While most of the funding comes from the federal government, the money pays for “locally led” conservation efforts, says Tom M. Lucas of the USDA-NRCS in Oklahoma. For example, a district might decide that “no-till” farming methods are key to soil conservation in Oklahoma’s panhandle.  The commission and district help train farmers and ranchers on the new technique, wherein residual crop stubble is maintained to help prevent erosion and improve soil quality and water retention. Some farmers and ranchers are also eligible for direct payments from the government if they convert fields to no-till and meet certain benchmarks.  

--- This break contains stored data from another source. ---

-- ==== Sys2Proof/Laws/PerInstr.lean ====
section
/-! SUPPORT. A law of every instruction as syntax: its own rule's opcode byte is the table row of its own mnemonic and mode
(R116), and that pairing is well formed. -/

namespace Sys2Proof.Laws.OpcodeRow

/-- The byte of the instruction's rule looks up a row with the instruction's mnemonic and mode. -/
def Statement (i : Instr) : Prop :=
  (lookup i.opcode).map (fun r => (r.opcode, r.mnemonic, r.mode)) = some (i.opcode, i.mnemonic, i.operand.mode) ∧
    i.wellFormed = true

theorem of_row {i : Instr} {op : Byte} {r : Row} (h : i.opcode = op) (hl : lookup op = some r)
    (hr : (r.opcode, r.mnemonic, r.mode) = (op, i.mnemonic, i.operand.mode)) (hw : i.wellFormed = true) : Statement i := by
  subst h
  exact ⟨by rw [hl, Option.map_some, hr], hw⟩

theorem ldaImm (v : Byte) : Statement (.ldaImm v) := of_row rfl (rfl : lookup 0xA9 = _) rfl rfl
theorem ldaZp (z : Byte) : Statement (.ldaZp z) := of_row rfl (rfl : lookup 0xA5 = _) rfl rfl
theorem ldaZpx (z : Byte) : Statement (.ldaZpx z) := of_row rfl (rfl : lookup 0xB5 = _) rfl rfl
theorem ldaAbs (w : Word) : Statement (.ldaAbs w) := of_row rfl (rfl : lookup 0xAD = _) rfl rfl
theorem ldaAbsx (w : Word) : Statement (.ldaAbsx w) := of_row rfl (rfl : lookup 0xBD = _) rfl rfl
theorem ldaAbsy (w : Word) : Statement (.ldaAbsy w) := of_row rfl (rfl : lookup 0xB9 = _) rfl rfl
theorem ldaIzx (z : Byte) : Statement (.ldaIzx z) := of_row rfl (rfl : lookup 0xA1 = _) rfl rfl
theorem ldaIzy (z : Byte) : Statement (.ldaIzy z) := of_row rfl (rfl : lookup 0xB1 = _) rfl rfl
theorem ldxImm (v : Byte) : Statement (.ldxImm v) := of_row rfl (rfl : lookup 0xA2 = _) rfl rfl
theorem ldxZp (z : Byte) : Statement (.ldxZp z) := of_row rfl (rfl : lookup 0xA6 = _) rfl rfl
theorem ldxZpy (z : Byte) : Statement (.ldxZpy z) := of_row rfl (rfl : lookup 0xB6 = _) rfl rfl
theorem ldxAbs (w : Word) : Statement (.ldxAbs w) := of_row rfl (rfl : lookup 0xAE = _) rfl rfl
theorem ldxAbsy (w : Word) : Statement (.ldxAbsy w) := of_row rfl (rfl : lookup 0xBE = _) rfl rfl
theorem ldyImm (v : Byte) : Statement (.ldyImm v) := of_row rfl (rfl : lookup 0xA0 = _) rfl rfl
theorem ldyZp (z : Byte) : Statement (.ldyZp z) := of_row rfl (rfl : lookup 0xA4 = _) rfl rfl
theorem ldyZpx (z : Byte) : Statement (.ldyZpx z) := of_row rfl (rfl : lookup 0xB4 = _) rfl rfl
theorem ldyAbs (w : Word) : Statement (.ldyAbs w) := of_row rfl (rfl : lookup 0xAC = _) rfl rfl
theorem ldyAbsx (w : Word) : Statement (.ldyAbsx w) := of_row rfl (rfl : lookup 0xBC = _) rfl rfl
theorem staZp (z : Byte) : Statement (.staZp z) := of_row rfl (rfl : lookup 0x85 = _) rfl rfl
theorem staZpx (z : Byte) : Statement (.staZpx z) := of_row rfl (rfl : lookup 0x95 = _) rfl rfl
theorem staAbs (w : Word) : Statement (.staAbs w) := of_row rfl (rfl : lookup 0x8D = _) rfl rfl
theorem staAbsx (w : Word) : Statement (.staAbsx w) := of_row rfl (rfl : lookup 0x9D = _) rfl rfl
theorem staAbsy (w : Word) : Statement (.staAbsy w) := of_row rfl (rfl : lookup 0x99 = _) rfl rfl
theorem staIzx (z : Byte) : Statement (.staIzx z) := of_row rfl (rfl : lookup 0x81 = _) rfl rfl
theorem staIzy (z : Byte) : Statement (.staIzy z) := of_row rfl (rfl : lookup 0x91 = _) rfl rfl
theorem stxZp (z : Byte) : Statement (.stxZp z) := of_row rfl (rfl : lookup 0x86 = _) rfl rfl
theorem stxZpy (z : Byte) : Statement (.stxZpy z) := of_row rfl (rfl : lookup 0x96 = _) rfl rfl
theorem stxAbs (w : Word) : Statement (.stxAbs w) := of_row rfl (rfl : lookup 0x8E = _) rfl rfl
theorem styZp (z : Byte) : Statement (.styZp z) := of_row rfl (rfl : lookup 0x84 = _) rfl rfl
theorem styZpx (z : Byte) : Statement (.styZpx z) := of_row rfl (rfl : lookup 0x94 = _) rfl rfl
theorem styAbs (w : Word) : Statement (.styAbs w) := of_row rfl (rfl : lookup 0x8C = _) rfl rfl
theorem adcImm (v : Byte) : Statement (.adcImm v) := of_row rfl (rfl : lookup 0x69 = _) rfl rfl
theorem adcZp (z : Byte) : Statement (.adcZp z) := of_row rfl (rfl : lookup 0x65 = _) rfl rfl
theorem adcZpx (z : Byte) : Statement (.adcZpx z) := of_row rfl (rfl : lookup 0x75 = _) rfl rfl
theorem adcAbs (w : Word) : Statement (.adcAbs w) := of_row rfl (rfl : lookup 0x6D = _) rfl rfl
theorem adcAbsx (w : Word) : Statement (.adcAbsx w) := of_row rfl (rfl : lookup 0x7D = _) rfl rfl
theorem adcAbsy (w : Word) : Statement (.adcAbsy w) := of_row rfl (rfl : lookup 0x79 = _) rfl rfl
theorem adcIzx (z : Byte) : Statement (.adcIzx z) := of_row rfl (rfl : lookup 0x61 = _) rfl rfl
theorem adcIzy (z : Byte) : Statement (.adcIzy z) := of_row rfl (rfl : lookup 0x71 = _) rfl rfl
theorem sbcImm (v : Byte) : Statement (.sbcImm v) := of_row rfl (rfl : lookup 0xE9 = _) rfl rfl
theorem sbcZp (z : Byte) : Statement (.sbcZp z) := of_row rfl (rfl : lookup 0xE5 = _) rfl rfl
theorem sbcZpx (z : Byte) : Statement (.sbcZpx z) := of_row rfl (rfl : lookup 0xF5 = _) rfl rfl
theorem sbcAbs (w : Word) : Statement (.sbcAbs w) := of_row rfl (rfl : lookup 0xED = _) rfl rfl
theorem sbcAbsx (w : Word) : Statement (.sbcAbsx w) := of_row rfl (rfl : lookup 0xFD = _) rfl rfl
theorem sbcAbsy (w : Word) : Statement (.sbcAbsy w) := of_row rfl (rfl : lookup 0xF9 = _) rfl rfl
theorem sbcIzx (z : Byte) : Statement (.sbcIzx z) := of_row rfl (rfl : lookup 0xE1 = _) rfl rfl
theorem sbcIzy (z : Byte) : Statement (.sbcIzy z) := of_row rfl (rfl : lookup 0xF1 = _) rfl rfl
theorem andImm (v : Byte) : Statement (.andImm v) := of_row rfl (rfl : lookup 0x29 = _) rfl rfl
theorem andZp (z : Byte) : Statement (.andZp z) := of_row rfl (rfl : lookup 0x25 = _) rfl rfl
theorem andZpx (z : Byte) : Statement (.andZpx z) := of_row rfl (rfl : lookup 0x35 = _) rfl rfl
theorem andAbs (w : Word) : Statement (.andAbs w) := of_row rfl (rfl : lookup 0x2D = _) rfl rfl
theorem andAbsx (w : Word) : Statement (.andAbsx w) := of_row rfl (rfl : lookup 0x3D = _) rfl rfl
theorem andAbsy (w : Word) : Statement (.andAbsy w) := of_row rfl (rfl : lookup 0x39 = _) rfl rfl
theorem andIzx (z : Byte) : Statement (.andIzx z) := of_row rfl (rfl : lookup 0x21 = _) rfl rfl
theorem andIzy (z : Byte) : Statement (.andIzy z) := of_row rfl (rfl : lookup 0x31 = _) rfl rfl
theorem oraImm (v : Byte) : Statement (.oraImm v) := of_row rfl (rfl : lookup 0x09 = _) rfl rfl
theorem oraZp (z : Byte) : Statement (.oraZp z) := of_row rfl (rfl : lookup 0x05 = _) rfl rfl
theorem oraZpx (z : Byte) : Statement (.oraZpx z) := of_row rfl (rfl : lookup 0x15 = _) rfl rfl
theorem oraAbs (w : Word) : Statement (.oraAbs w) := of_row rfl (rfl : lookup 0x0D = _) rfl rfl
theorem oraAbsx (w : Word) : Statement (.oraAbsx w) := of_row rfl (rfl : lookup 0x1D = _) rfl rfl
theorem oraAbsy (w : Word) : Statement (.oraAbsy w) := of_row rfl (rfl : lookup 0x19 = _) rfl rfl
theorem oraIzx (z : Byte) : Statement (.oraIzx z) := of_row rfl (rfl : lookup 0x01 = _) rfl rfl
theorem oraIzy (z : Byte) : Statement (.oraIzy z) := of_row rfl (rfl : lookup 0x11 = _) rfl rfl
theorem eorImm (v : Byte) : Statement (.eorImm v) := of_row rfl (rfl : lookup 0x49 = _) rfl rfl
theorem eorZp (z : Byte) : Statement (.eorZp z) := of_row rfl (rfl : lookup 0x45 = _) rfl rfl
theorem eorZpx (z : Byte) : Statement (.eorZpx z) := of_row rfl (rfl : lookup 0x55 = _) rfl rfl
theorem eorAbs (w : Word) : Statement (.eorAbs w) := of_row rfl (rfl : lookup 0x4D = _) rfl rfl
theorem eorAbsx (w : Word) : Statement (.eorAbsx w) := of_row rfl (rfl : lookup 0x5D = _) rfl rfl
theorem eorAbsy (w : Word) : Statement (.eorAbsy w) := of_row rfl (rfl : lookup 0x59 = _) rfl rfl
theorem eorIzx (z : Byte) : Statement (.eorIzx z) := of_row rfl (rfl : lookup 0x41 = _) rfl rfl
theorem eorIzy (z : Byte) : Statement (.eorIzy z) := of_row rfl (rfl : lookup 0x51 = _) rfl rfl
theorem aslAcc : Statement (.aslAcc) := of_row rfl (rfl : lookup 0x0A = _) rfl rfl
theorem aslZp (z : Byte) : Statement (.aslZp z) := of_row rfl (rfl : lookup 0x06 = _) rfl rfl
theorem aslZpx (z : Byte) : Statement (.aslZpx z) := of_row rfl (rfl : lookup 0x16 = _) rfl rfl
theorem aslAbs (w : Word) : Statement (.aslAbs w) := of_row rfl (rfl : lookup 0x0E = _) rfl rfl
theorem aslAbsx (w : Word) : Statement (.aslAbsx w) := of_row rfl (rfl : lookup 0x1E = _) rfl rfl
theorem lsrAcc : Statement (.lsrAcc) := of_row rfl (rfl : lookup 0x4A = _) rfl rfl
theorem lsrZp (z : Byte) : Statement (.lsrZp z) := of_row rfl (rfl : lookup 0x46 = _) rfl rfl
theorem lsrZpx (z : Byte) : Statement (.lsrZpx z) := of_row rfl (rfl : lookup 0x56 = _) rfl rfl
theorem lsrAbs (w : Word) : Statement (.lsrAbs w) := of_row rfl (rfl : lookup 0x4E = _) rfl rfl
theorem lsrAbsx (w : Word) : Statement (.lsrAbsx w) := of_row rfl (rfl : lookup 0x5E = _) rfl rfl
theorem rolAcc : Statement (.rolAcc) := of_row rfl (rfl : lookup 0x2A = _) rfl rfl
theorem rolZp (z : Byte) : Statement (.rolZp z) := of_row rfl (rfl : lookup 0x26 = _) rfl rfl
theorem rolZpx (z : Byte) : Statement (.rolZpx z) := of_row rfl (rfl : lookup 0x36 = _) rfl rfl
theorem rolAbs (w : Word) : Statement (.rolAbs w) := of_row rfl (rfl : lookup 0x2E = _) rfl rfl
theorem rolAbsx (w : Word) : Statement (.rolAbsx w) := of_row rfl (rfl : lookup 0x3E = _) rfl rfl
theorem rorAcc : Statement (.rorAcc) := of_row rfl (rfl : lookup 0x6A = _) rfl rfl
theorem rorZp (z : Byte) : Statement (.rorZp z) := of_row rfl (rfl : lookup 0x66 = _) rfl rfl
theorem rorZpx (z : Byte) : Statement (.rorZpx z) := of_row rfl (rfl : lookup 0x76 = _) rfl rfl
theorem rorAbs (w : Word) : Statement (.rorAbs w) := of_row rfl (rfl : lookup 0x6E = _) rfl rfl
theorem rorAbsx (w : Word) : Statement (.rorAbsx w) := of_row rfl (rfl : lookup 0x7E = _) rfl rfl
theorem incZp (z : Byte) : Statement (.incZp z) := of_row rfl (rfl : lookup 0xE6 = _) rfl rfl
theorem incZpx (z : Byte) : Statement (.incZpx z) := of_row rfl (rfl : lookup 0xF6 = _) rfl rfl
theorem incAbs (w : Word) : Statement (.incAbs w) := of_row rfl (rfl : lookup 0xEE = _) rfl rfl
theorem incAbsx (w : Word) : Statement (.incAbsx w) := of_row rfl (rfl : lookup 0xFE = _) rfl rfl
theorem decZp (z : Byte) : Statement (.decZp z) := of_row rfl (rfl : lookup 0xC6 = _) rfl rfl
theorem decZpx (z : Byte) : Statement (.decZpx z) := of_row rfl (rfl : lookup 0xD6 = _) rfl rfl
theorem decAbs (w : Word) : Statement (.decAbs w) := of_row rfl (rfl : lookup 0xCE = _) rfl rfl
theorem decAbsx (w : Word) : Statement (.decAbsx w) := of_row rfl (rfl : lookup 0xDE = _) rfl rfl
theorem inx : Statement (.inx) := of_row rfl (rfl : lookup 0xE8 = _) rfl rfl
theorem iny : Statement (.iny) := of_row rfl (rfl : lookup 0xC8 = _) rfl rfl
theorem dex : Statement (.dex) := of_row rfl (rfl : lookup 0xCA = _) rfl rfl
theorem dey : Statement (.dey) := of_row rfl (rfl : lookup 0x88 = _) rfl rfl
theorem cmpImm (v : Byte) : Statement (.cmpImm v) := of_row rfl (rfl : lookup 0xC9 = _) rfl rfl
theorem cmpZp (z : Byte) : Statement (.cmpZp z) := of_row rfl (rfl : lookup 0xC5 = _) rfl rfl
theorem cmpZpx (z : Byte) : Statement (.cmpZpx z) := of_row rfl (rfl : lookup 0xD5 = _) rfl rfl
theorem cmpAbs (w : Word) : Statement (.cmpAbs w) := of_row rfl (rfl : lookup 0xCD = _) rfl rfl
theorem cmpAbsx (w : Word) : Statement (.cmpAbsx w) := of_row rfl (rfl : lookup 0xDD = _) rfl rfl
theorem cmpAbsy (w : Word) : Statement (.cmpAbsy w) := of_row rfl (rfl : lookup 0xD9 = _) rfl rfl
theorem cmpIzx (z : Byte) : Statement (.cmpIzx z) := of_row rfl (rfl : lookup 0xC1 = _) rfl rfl
theorem cmpIzy (z : Byte) : Statement (.cmpIzy z) := of_row rfl (rfl : lookup 0xD1 = _) rfl rfl
theorem cpxImm (v : Byte) : Statement (.cpxImm v) := of_row rfl (rfl : lookup 0xE0 = _) rfl rfl
theorem cpxZp (z : Byte) : Statement (.cpxZp z) := of_row rfl (rfl : lookup 0xE4 = _) rfl rfl
theorem cpxAbs (w : Word) : Statement (.cpxAbs w) := of_row rfl (rfl : lookup 0xEC = _) rfl rfl
theorem cpyImm (v : Byte) : Statement (.cpyImm v) := of_row rfl (rfl : lookup 0xC0 = _) rfl rfl
theorem cpyZp (z : Byte) : Statement (.cpyZp z) := of_row rfl (rfl : lookup 0xC4 = _) rfl rfl
theorem cpyAbs (w : Word) : Statement (.cpyAbs w) := of_row rfl (rfl : lookup 0xCC = _) rfl rfl
theorem bitZp (z : Byte) : Statement (.bitZp z) := of_row rfl (rfl : lookup 0x24 = _) rfl rfl
theorem bitAbs (w : Word) : Statement (.bitAbs w) := of_row rfl (rfl : lookup 0x2C = _) rfl rfl
theorem bpl (d : Byte) : Statement (.bpl d) := of_row rfl (rfl : lookup 0x10 = _) rfl rfl
theorem bmi (d : Byte) : Statement (.bmi d) := of_row rfl (rfl : lookup 0x30 = _) rfl rfl
theorem bvc (d : Byte) : Statement (.bvc d) := of_row rfl (rfl : lookup 0x50 = _) rfl rfl
theorem bvs (d : Byte) : Statement (.bvs d) := of_row rfl (rfl : lookup 0x70 = _) rfl rfl
theorem bcc (d : Byte) : Statement (.bcc d) := of_row rfl (rfl : lookup 0x90 = _) rfl rfl
theorem bcs (d : Byte) : Statement (.bcs d) := of_row rfl (rfl : lookup 0xB0 = _) rfl rfl
theorem bne (d : Byte) : Statement (.bne d) := of_row rfl (rfl : lookup 0xD0 = _) rfl rfl
theorem beq (d : Byte) : Statement (.beq d) := of_row rfl (rfl : lookup 0xF0 = _) rfl rfl
theorem jmpAbs (w : Word) : Statement (.jmpAbs w) := of_row rfl (rfl : lookup 0x4C = _) rfl rfl
theorem jmpInd (w : Word) : Statement (.jmpInd w) := of_row rfl (rfl : lookup 0x6C = _) rfl rfl
theorem jsr (w : Word) : Statement (.jsr w) := of_row rfl (rfl : lookup 0x20 = _) rfl rfl
theorem rts : Statement (.rts) := of_row rfl (rfl : lookup 0x60 = _) rfl rfl
theorem pha : Statement (.pha) := of_row rfl (rfl : lookup 0x48 = _) rfl rfl
theorem php : Statement (.php) := of_row rfl (rfl : lookup 0x08 = _) rfl rfl
theorem pla : Statement (.pla) := of_row rfl (rfl : lookup 0x68 = _) rfl rfl
theorem plp : Statement (.plp) := of_row rfl (rfl : lookup 0x28 = _) rfl rfl
theorem brk : Statement (.brk) := of_row rfl (rfl : lookup 0x00 = _) rfl rfl
theorem rti : Statement (.rti) := of_row rfl (rfl : lookup 0x40 = _) rfl rfl
theorem tax : Statement (.tax) := of_row rfl (rfl : lookup 0xAA = _) rfl rfl
theorem tay : Statement (.tay) := of_row rfl (rfl : lookup 0xA8 = _) rfl rfl
theorem txa : Statement (.txa) := of_row rfl (rfl : lookup 0x8A = _) rfl rfl
theorem tya : Statement (.tya) := of_row rfl (rfl : lookup 0x98 = _) rfl rfl
theorem tsx : Statement (.tsx) := of_row rfl (rfl : lookup 0xBA = _) rfl rfl
theorem txs : Statement (.txs) := of_row rfl (rfl : lookup 0x9A = _) rfl rfl
theorem clc : Statement (.clc) := of_row rfl (rfl : lookup 0x18 = _) rfl rfl
theorem cld : Statement (.cld) := of_row rfl (rfl : lookup 0xD8 = _) rfl rfl
theorem cli : Statement (.cli) := of_row rfl (rfl : lookup 0x58 = _) rfl rfl
theorem clv : Statement (.clv) := of_row rfl (rfl : lookup 0xB8 = _) rfl rfl
theorem sec : Statement (.sec) := of_row rfl (rfl : lookup 0x38 = _) rfl rfl
theorem sed : Statement (.sed) := of_row rfl (rfl : lookup 0xF8 = _) rfl rfl
theorem sei : Statement (.sei) := of_row rfl (rfl : lookup 0x78 = _) rfl rfl
theorem nop : Statement (.nop) := of_row rfl (rfl : lookup 0xEA = _) rfl rfl

end Sys2Proof.Laws.OpcodeRow
end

Districts in other parts of the state might spend money on red cedar eradication, an effort to reduce a fuel rapidly consumed by devastating wildfires. 

Arthur Rothstein / Library of Congress

A farmer in 1936 fights drought and dust with irrigation in Cimarron County, Okla.

Soil Conservation

The Dust Bowl’s most visible legacy was fueled by erosion and soil degradation, the result of over-cultivation and bad land management. From the devastation came organized education, and a determination to change how Oklahomans used the land itself.

“It would be accurate to say that all soil conservation programs were started as a result of the Dust Bowl,” says Jason Warren, a soil and water conservation specialist and assistant professor at Oklahoma State University.

Soil conservation practices have evolved significantly since the 1930s, says Clay Pope, executive director of the Oklahoma Association of Conservation Districts. Much of the focus now is on converting marginal cropland back to grassland, and in encouraging the use of no-till or strip-till farming. The commission and districts can give farmers and ranchers financial assistance for equipment and programs that improve water quality and reduce the amount of soil disturbance — a key contributor to Dust Bowl dustiness.

“It’s work that’s never done,” Pope says. “We’re constantly learning.”

And Oklahomans have learned, Warren says. Drought played a major role in the “Dirty Thirties,” a term for the era coined for clouds of dust, but the state experienced more extreme drought conditions in the 1950s. And the drought currently gripping much of the nation — especially Oklahoma and Texas — is even more intense, according to data from the National Oceanic and Atmospheric Administration.

“But the dust did not return because of the practices implemented to control erosion,” Warren says.

The state still has a long way to go, Pope says. Oklahoma is “20 years behind” other states when it comes to adoption of no-till farming techniques, he says. And reminders of the Dust Bowl days still crop up in modern day Oklahoma.

In mid-October, an immense dust storm blacked-out the sky over portions of northern Oklahoma, causing traffic accidents and forcing authorities to close Interstate 35 near Blackwell. The Blackwell blackout — and a similar storm that charged through Lubbock, Texas in October 2011 — are the direct result of soil erosion in drought conditions, Pope says.

“If you turn your back on this monster,” he says, “it can still reach a claw out from the cage we’ve got it in and grab you.”